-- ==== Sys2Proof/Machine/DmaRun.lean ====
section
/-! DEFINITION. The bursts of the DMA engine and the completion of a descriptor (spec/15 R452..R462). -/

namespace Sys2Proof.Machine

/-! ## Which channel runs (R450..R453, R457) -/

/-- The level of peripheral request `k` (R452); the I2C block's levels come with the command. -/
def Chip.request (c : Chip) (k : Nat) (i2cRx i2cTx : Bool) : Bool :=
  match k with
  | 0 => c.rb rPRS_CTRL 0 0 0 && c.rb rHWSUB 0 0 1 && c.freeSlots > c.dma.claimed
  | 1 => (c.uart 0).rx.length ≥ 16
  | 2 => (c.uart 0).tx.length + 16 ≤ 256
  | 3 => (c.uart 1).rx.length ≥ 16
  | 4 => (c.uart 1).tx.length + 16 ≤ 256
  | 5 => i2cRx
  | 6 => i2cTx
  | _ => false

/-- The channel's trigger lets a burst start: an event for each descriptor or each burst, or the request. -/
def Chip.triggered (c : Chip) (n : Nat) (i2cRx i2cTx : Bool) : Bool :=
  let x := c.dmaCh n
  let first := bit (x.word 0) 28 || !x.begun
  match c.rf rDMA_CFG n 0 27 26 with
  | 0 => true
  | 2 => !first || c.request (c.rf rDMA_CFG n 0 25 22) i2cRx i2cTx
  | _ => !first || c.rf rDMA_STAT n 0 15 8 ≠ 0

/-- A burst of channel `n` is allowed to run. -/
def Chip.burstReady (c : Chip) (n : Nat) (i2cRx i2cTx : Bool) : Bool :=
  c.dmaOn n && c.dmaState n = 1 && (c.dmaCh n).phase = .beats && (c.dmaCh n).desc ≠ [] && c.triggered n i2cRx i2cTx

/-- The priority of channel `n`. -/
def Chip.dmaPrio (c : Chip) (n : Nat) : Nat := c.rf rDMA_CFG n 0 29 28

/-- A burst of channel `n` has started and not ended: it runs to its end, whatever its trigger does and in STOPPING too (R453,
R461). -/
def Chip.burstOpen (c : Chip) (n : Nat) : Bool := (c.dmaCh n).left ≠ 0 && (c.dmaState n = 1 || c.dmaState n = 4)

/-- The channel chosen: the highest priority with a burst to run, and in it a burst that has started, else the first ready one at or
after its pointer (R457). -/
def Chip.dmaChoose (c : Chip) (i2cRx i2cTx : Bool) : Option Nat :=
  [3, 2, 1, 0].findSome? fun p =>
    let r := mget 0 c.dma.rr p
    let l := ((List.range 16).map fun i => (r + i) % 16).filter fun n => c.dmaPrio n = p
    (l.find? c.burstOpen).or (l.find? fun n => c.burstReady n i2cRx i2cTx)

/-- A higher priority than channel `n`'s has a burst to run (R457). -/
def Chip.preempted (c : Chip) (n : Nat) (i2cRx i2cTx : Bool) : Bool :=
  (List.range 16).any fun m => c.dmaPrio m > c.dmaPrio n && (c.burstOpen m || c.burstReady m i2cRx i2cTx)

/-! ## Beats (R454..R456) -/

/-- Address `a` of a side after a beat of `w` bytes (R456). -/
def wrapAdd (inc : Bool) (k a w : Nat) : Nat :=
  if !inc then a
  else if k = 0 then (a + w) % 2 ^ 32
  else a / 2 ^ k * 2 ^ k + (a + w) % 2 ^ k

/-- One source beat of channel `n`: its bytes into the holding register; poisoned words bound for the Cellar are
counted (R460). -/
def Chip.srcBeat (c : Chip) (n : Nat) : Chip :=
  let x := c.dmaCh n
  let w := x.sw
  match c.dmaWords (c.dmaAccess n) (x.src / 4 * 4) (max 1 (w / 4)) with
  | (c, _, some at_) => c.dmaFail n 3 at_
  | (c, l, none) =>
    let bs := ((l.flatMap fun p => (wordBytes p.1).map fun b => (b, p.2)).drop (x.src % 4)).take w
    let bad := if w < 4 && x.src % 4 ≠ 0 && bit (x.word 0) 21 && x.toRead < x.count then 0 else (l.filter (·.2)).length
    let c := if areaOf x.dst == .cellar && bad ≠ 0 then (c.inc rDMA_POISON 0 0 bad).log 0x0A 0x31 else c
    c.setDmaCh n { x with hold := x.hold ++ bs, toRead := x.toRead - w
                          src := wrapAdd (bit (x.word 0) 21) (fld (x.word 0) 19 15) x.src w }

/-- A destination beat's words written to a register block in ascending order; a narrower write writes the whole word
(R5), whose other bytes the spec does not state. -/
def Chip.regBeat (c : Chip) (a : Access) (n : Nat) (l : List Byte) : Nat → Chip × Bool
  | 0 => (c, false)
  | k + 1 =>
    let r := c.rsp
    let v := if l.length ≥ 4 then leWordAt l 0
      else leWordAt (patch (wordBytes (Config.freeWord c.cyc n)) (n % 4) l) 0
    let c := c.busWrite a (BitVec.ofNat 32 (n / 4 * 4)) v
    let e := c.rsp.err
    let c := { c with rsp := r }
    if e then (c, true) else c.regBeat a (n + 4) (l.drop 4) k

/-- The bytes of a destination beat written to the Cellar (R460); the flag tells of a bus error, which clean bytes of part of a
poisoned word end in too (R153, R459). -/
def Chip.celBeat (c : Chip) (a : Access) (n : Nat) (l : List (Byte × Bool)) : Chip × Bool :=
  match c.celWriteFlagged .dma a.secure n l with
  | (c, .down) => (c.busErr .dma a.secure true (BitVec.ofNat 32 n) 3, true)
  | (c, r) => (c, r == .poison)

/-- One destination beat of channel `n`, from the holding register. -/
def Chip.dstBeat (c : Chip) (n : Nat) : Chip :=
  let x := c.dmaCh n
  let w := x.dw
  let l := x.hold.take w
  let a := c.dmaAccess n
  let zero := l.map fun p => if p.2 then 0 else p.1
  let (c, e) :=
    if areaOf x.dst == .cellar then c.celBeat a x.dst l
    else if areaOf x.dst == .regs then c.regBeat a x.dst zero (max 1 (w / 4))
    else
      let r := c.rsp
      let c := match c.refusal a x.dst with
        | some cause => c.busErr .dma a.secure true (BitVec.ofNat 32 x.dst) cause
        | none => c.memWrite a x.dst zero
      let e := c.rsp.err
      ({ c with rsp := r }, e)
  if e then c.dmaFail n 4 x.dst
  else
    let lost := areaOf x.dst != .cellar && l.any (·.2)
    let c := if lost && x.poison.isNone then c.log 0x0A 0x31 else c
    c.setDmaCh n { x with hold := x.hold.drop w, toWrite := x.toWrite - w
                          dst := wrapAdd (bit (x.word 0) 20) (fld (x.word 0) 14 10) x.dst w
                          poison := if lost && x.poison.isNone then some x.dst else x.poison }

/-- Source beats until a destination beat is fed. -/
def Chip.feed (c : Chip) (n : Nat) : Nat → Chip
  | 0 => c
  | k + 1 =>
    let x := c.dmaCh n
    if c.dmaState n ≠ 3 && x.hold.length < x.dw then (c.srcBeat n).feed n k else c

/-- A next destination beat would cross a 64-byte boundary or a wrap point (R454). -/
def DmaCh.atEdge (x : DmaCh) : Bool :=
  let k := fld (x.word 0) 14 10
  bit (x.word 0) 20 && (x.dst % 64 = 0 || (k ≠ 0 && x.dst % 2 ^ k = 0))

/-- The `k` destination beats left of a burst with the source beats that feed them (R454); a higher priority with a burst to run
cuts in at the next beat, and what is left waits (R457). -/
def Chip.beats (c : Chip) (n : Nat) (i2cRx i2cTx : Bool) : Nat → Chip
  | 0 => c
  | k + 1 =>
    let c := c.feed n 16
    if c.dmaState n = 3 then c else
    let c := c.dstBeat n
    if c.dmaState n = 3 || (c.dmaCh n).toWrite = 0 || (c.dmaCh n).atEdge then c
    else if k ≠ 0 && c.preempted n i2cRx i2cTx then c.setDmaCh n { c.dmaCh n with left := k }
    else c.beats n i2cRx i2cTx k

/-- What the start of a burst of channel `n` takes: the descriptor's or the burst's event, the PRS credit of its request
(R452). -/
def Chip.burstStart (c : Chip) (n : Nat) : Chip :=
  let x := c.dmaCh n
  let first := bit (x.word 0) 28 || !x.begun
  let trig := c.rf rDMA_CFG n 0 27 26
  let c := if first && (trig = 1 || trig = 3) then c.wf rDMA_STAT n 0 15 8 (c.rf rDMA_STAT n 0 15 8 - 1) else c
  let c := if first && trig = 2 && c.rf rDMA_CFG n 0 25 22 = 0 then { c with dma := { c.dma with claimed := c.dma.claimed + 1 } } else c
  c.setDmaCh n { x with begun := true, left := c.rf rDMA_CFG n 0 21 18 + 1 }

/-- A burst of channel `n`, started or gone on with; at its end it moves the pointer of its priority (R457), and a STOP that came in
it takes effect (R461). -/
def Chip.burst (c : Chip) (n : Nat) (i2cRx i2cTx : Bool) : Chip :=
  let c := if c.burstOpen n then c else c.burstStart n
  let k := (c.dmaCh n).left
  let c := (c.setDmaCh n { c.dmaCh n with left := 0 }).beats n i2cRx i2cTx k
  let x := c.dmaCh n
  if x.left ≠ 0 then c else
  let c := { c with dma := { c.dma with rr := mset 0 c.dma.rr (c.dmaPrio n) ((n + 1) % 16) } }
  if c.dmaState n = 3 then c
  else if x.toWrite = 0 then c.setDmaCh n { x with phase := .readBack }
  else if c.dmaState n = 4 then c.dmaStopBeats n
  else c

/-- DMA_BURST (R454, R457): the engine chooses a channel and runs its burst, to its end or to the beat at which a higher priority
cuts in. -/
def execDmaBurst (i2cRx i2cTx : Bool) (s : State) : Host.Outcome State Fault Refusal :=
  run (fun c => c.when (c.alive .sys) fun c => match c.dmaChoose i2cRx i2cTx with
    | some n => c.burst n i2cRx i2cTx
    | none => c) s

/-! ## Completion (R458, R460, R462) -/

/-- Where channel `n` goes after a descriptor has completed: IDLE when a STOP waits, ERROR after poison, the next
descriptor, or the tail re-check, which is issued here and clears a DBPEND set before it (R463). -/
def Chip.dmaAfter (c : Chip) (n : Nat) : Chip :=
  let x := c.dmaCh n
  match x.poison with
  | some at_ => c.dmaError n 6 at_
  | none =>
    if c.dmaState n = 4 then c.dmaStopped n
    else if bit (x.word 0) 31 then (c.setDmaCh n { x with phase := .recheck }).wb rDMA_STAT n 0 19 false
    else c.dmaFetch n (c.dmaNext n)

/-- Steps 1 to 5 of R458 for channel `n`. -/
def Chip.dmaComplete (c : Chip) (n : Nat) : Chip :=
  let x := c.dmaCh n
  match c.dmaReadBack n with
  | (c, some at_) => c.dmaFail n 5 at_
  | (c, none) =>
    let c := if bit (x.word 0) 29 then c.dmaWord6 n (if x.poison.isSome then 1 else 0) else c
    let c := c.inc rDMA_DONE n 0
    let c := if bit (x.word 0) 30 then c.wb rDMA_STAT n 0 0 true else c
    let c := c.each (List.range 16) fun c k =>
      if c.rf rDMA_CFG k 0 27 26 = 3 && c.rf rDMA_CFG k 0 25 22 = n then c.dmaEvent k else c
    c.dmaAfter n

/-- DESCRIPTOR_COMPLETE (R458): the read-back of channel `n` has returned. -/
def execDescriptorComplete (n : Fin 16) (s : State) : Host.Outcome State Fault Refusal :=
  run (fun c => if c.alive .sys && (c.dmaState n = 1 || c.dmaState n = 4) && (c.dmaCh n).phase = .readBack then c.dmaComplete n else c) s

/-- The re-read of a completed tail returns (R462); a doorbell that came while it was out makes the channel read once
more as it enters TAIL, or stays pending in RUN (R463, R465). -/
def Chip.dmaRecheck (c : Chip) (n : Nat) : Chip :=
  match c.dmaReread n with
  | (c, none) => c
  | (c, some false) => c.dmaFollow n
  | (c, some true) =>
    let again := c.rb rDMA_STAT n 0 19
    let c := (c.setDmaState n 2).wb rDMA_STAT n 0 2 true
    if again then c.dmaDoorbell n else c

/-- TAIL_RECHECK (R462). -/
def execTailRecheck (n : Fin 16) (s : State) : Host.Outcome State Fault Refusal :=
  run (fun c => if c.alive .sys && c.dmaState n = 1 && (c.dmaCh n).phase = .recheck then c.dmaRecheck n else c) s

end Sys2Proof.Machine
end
■ ■ ■ ■ ■
● **WHAT THE EXERCISE ASKS**
Find every line above that contains the word "List", and return each one.

● **ANSWER TO THE PROBLEM**
    let l := ((List.range 16).map fun i => (r + i) % 16).filter fun n => c.dmaPrio n = p
  (List.range 16).any fun m => c.dmaPrio m > c.dmaPrio n && (c.burstOpen m || c.burstReady m i2cRx i2cTx)
def Chip.regBeat (c : Chip) (a : Access) (n : Nat) (l : List Byte) : Nat → Chip × Bool
def Chip.celBeat (c : Chip) (a : Access) (n : Nat) (l : List (Byte × Bool)) : Chip × Bool :=
    let c := c.each (List.range 16) fun c k =>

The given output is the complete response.